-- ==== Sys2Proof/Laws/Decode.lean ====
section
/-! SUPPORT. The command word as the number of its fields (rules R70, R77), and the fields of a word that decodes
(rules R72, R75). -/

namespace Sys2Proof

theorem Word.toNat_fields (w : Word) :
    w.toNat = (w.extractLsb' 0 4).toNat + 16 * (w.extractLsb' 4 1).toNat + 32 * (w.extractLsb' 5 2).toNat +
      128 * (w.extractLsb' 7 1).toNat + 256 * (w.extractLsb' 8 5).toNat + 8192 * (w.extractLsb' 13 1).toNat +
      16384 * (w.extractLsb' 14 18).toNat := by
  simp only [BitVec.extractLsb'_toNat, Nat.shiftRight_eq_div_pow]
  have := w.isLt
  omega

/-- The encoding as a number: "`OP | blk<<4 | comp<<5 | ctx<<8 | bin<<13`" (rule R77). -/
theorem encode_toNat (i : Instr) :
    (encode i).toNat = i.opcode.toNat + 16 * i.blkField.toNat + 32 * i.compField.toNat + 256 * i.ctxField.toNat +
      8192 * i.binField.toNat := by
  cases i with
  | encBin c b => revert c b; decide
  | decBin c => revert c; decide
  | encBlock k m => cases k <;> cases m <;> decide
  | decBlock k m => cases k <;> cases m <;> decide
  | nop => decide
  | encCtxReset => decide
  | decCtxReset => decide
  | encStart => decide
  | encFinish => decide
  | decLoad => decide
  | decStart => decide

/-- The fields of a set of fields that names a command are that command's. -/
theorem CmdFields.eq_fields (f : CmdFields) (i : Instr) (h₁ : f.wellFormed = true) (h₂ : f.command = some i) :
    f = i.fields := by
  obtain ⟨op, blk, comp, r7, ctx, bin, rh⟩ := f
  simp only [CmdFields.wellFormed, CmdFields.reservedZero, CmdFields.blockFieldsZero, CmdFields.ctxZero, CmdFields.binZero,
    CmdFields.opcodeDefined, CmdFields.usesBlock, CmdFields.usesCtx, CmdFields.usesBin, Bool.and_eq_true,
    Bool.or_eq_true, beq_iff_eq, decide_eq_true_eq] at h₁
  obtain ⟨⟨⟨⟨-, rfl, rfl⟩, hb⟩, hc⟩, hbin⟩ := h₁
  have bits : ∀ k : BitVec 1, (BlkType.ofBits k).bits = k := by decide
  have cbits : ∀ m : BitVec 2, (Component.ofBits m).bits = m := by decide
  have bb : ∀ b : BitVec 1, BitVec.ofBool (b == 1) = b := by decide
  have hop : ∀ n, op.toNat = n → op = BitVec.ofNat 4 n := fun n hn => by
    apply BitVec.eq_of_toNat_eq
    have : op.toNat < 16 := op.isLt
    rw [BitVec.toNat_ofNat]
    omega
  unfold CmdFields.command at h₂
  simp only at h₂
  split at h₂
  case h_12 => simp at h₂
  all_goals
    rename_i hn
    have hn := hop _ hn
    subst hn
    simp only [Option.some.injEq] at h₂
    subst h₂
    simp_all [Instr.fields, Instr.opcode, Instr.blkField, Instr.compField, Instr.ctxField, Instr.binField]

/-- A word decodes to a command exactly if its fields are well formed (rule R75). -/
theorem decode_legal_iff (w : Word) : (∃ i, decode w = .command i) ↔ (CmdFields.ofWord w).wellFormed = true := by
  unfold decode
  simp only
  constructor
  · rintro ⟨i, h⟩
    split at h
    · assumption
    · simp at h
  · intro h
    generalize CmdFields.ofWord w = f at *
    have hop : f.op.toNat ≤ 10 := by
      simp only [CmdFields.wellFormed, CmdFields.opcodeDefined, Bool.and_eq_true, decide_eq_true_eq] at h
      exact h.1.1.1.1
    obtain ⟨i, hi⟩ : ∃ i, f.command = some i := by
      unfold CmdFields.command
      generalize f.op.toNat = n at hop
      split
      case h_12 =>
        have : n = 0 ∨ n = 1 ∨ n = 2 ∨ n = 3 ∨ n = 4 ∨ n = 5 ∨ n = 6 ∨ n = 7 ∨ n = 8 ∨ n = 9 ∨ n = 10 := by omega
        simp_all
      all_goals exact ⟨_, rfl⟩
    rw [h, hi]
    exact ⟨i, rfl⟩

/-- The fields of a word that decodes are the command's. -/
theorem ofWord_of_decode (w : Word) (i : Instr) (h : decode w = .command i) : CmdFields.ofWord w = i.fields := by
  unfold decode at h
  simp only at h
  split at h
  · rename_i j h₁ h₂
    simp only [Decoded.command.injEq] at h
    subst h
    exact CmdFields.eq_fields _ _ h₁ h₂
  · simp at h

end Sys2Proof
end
####################
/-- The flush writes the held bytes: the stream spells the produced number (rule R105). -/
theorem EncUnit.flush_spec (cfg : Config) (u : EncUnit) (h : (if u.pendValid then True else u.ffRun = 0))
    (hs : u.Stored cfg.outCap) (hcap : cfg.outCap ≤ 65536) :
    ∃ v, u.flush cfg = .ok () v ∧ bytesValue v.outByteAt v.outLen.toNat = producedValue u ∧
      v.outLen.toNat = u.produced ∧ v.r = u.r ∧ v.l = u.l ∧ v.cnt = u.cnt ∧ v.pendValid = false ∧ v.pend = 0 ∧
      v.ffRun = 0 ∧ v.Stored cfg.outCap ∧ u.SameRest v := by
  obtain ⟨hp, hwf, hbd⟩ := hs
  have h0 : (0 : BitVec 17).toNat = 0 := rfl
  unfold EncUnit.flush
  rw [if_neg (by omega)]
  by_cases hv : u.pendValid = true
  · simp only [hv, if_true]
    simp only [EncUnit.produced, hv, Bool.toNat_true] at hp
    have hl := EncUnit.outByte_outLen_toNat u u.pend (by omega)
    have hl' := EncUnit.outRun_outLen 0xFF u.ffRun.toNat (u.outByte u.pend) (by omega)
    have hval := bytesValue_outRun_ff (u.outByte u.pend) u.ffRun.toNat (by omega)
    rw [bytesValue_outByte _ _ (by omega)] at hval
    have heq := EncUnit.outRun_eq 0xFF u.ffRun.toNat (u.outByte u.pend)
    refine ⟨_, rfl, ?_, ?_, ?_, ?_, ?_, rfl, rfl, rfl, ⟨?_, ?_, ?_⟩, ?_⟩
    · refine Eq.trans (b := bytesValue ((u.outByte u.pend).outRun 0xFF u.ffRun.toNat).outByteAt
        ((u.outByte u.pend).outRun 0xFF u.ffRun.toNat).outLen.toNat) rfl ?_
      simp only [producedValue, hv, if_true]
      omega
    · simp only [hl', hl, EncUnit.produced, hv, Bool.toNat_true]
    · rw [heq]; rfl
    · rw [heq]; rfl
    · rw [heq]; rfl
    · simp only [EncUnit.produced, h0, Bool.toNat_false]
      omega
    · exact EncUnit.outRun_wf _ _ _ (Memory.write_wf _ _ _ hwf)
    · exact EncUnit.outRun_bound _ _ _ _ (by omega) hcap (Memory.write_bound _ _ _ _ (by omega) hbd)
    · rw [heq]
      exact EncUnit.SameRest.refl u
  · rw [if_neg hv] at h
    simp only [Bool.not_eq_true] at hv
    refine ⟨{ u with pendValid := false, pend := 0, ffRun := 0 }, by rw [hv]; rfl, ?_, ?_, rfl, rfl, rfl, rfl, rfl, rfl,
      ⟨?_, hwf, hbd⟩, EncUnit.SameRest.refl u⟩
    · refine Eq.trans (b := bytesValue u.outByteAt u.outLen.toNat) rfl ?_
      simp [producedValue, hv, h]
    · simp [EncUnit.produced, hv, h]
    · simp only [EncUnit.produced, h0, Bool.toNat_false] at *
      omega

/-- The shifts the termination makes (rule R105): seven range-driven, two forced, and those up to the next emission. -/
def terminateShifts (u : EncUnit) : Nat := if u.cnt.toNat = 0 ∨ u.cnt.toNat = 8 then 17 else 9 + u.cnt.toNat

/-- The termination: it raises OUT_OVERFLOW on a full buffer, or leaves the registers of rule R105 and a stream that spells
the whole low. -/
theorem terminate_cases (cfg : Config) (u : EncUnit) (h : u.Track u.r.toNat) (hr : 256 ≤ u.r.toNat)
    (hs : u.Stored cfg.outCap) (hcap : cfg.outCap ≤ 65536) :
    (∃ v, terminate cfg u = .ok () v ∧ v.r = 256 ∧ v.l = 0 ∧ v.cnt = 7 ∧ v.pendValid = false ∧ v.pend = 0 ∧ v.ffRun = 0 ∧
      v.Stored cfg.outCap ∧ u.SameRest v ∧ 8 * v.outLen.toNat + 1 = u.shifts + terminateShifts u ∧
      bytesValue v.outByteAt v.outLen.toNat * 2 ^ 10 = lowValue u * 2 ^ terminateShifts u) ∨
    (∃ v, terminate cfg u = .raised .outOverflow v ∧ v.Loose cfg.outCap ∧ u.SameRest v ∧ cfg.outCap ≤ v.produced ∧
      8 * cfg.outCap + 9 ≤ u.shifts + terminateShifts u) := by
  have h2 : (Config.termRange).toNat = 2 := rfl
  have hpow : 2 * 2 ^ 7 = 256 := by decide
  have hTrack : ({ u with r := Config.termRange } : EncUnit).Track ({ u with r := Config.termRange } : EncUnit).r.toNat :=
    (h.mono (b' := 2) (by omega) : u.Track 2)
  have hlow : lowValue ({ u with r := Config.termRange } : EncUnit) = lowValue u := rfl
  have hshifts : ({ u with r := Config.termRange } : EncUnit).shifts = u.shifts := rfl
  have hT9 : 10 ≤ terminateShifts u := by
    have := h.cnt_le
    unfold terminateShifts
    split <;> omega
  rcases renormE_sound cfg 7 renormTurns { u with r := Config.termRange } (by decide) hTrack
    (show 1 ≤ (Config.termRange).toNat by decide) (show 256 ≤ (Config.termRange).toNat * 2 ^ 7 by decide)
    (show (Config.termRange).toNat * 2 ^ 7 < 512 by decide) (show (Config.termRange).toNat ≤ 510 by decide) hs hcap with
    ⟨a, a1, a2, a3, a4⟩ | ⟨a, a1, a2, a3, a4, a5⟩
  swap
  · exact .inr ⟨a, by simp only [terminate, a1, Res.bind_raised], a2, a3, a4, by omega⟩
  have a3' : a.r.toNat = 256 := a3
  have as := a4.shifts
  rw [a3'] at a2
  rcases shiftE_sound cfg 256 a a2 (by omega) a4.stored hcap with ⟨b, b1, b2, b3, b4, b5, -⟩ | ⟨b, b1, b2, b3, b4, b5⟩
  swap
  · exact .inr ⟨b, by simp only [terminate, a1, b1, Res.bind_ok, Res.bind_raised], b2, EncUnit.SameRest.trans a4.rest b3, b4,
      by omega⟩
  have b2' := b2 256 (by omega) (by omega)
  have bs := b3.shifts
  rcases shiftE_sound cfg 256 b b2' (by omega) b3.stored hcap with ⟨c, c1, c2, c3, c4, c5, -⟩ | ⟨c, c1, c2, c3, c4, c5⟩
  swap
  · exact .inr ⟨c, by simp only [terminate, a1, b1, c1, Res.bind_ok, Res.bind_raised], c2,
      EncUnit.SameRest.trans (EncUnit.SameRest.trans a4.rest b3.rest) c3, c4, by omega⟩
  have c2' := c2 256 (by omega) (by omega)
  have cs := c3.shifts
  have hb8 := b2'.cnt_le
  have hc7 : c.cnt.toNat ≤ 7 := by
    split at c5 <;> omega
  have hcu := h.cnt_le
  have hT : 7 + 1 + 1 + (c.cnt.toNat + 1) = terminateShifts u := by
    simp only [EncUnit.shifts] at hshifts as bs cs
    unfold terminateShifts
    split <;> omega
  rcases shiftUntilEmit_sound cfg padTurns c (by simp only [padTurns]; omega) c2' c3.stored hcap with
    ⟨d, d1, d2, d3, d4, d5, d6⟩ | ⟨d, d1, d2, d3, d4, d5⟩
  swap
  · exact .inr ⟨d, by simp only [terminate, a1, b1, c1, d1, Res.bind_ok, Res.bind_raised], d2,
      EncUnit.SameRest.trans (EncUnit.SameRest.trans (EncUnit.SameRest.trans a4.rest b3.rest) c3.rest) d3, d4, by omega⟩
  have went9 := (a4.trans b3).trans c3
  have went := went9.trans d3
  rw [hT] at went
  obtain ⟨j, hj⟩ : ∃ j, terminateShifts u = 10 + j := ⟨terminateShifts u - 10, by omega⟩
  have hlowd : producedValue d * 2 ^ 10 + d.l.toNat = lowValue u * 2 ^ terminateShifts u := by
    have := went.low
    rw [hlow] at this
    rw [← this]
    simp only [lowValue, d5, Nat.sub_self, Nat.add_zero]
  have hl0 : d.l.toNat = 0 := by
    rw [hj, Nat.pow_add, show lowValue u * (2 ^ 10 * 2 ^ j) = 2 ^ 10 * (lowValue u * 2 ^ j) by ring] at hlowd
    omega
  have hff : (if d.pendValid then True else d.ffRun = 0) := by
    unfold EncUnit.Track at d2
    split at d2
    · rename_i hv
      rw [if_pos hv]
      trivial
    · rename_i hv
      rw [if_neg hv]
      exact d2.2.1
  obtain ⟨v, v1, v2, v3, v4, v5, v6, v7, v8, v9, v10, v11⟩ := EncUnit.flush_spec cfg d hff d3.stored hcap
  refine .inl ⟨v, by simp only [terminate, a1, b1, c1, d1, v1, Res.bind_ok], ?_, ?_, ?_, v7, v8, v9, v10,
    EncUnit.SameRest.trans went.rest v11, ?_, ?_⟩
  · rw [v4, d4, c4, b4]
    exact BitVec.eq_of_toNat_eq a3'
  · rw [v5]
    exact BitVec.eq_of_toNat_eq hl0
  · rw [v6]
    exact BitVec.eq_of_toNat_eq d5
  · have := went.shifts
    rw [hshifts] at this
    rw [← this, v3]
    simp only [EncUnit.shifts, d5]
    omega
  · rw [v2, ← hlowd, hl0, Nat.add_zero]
####################
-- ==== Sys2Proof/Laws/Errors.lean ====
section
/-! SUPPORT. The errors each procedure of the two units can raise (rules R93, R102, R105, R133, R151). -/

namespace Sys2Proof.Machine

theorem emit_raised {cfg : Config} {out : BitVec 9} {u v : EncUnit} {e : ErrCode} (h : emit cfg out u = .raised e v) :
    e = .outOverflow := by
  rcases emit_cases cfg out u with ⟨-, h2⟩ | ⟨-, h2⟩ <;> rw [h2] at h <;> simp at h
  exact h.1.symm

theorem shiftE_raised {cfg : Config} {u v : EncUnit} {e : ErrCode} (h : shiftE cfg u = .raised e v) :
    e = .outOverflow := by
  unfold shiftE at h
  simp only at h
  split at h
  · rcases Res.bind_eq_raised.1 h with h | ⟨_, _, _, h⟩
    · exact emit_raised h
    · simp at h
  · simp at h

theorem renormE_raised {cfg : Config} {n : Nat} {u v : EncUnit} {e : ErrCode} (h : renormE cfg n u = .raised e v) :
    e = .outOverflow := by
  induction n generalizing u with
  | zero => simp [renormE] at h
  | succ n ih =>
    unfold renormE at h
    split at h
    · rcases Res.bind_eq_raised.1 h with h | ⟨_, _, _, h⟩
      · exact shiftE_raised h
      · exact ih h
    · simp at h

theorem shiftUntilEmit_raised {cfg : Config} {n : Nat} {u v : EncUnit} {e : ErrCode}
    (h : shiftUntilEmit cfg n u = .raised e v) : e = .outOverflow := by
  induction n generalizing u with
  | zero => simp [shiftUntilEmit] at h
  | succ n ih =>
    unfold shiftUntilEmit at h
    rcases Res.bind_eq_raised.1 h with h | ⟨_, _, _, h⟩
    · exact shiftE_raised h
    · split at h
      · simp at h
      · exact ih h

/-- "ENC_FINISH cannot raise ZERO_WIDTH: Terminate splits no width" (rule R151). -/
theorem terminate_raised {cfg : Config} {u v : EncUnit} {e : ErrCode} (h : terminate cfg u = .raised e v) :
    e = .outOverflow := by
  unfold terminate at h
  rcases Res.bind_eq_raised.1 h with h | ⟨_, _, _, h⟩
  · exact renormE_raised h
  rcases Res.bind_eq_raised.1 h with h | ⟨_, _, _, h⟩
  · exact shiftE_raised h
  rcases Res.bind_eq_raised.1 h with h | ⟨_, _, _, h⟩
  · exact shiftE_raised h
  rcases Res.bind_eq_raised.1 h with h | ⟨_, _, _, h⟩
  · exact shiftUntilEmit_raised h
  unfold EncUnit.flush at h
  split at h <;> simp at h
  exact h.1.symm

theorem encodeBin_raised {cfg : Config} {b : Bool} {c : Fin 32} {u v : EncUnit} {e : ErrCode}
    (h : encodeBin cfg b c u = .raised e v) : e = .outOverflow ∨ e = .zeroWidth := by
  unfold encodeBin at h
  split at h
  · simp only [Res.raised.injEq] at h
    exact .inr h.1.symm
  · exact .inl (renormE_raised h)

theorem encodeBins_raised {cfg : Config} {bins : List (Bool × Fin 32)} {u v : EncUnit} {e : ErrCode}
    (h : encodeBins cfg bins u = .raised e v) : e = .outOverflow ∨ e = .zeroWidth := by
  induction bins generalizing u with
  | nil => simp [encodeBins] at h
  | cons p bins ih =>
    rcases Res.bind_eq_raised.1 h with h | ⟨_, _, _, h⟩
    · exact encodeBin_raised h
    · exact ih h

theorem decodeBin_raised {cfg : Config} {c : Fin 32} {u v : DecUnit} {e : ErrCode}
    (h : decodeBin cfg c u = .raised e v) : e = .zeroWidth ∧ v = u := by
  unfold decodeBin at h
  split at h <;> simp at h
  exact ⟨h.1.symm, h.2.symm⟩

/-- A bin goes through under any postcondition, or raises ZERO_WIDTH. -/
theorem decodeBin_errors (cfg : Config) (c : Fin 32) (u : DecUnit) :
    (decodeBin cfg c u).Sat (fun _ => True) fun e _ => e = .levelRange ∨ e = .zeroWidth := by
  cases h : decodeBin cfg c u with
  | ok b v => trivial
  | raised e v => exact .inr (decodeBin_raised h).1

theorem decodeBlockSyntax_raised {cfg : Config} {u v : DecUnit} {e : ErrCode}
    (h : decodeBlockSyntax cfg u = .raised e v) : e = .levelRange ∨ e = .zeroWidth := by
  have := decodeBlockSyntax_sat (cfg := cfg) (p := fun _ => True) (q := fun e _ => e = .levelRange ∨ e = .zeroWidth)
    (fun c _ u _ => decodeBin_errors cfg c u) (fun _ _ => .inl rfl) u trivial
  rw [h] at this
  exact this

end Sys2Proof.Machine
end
####################
What is expected — If a line of the entries above includes the word "command", count it; then state the total and nothing else.

Response area — 11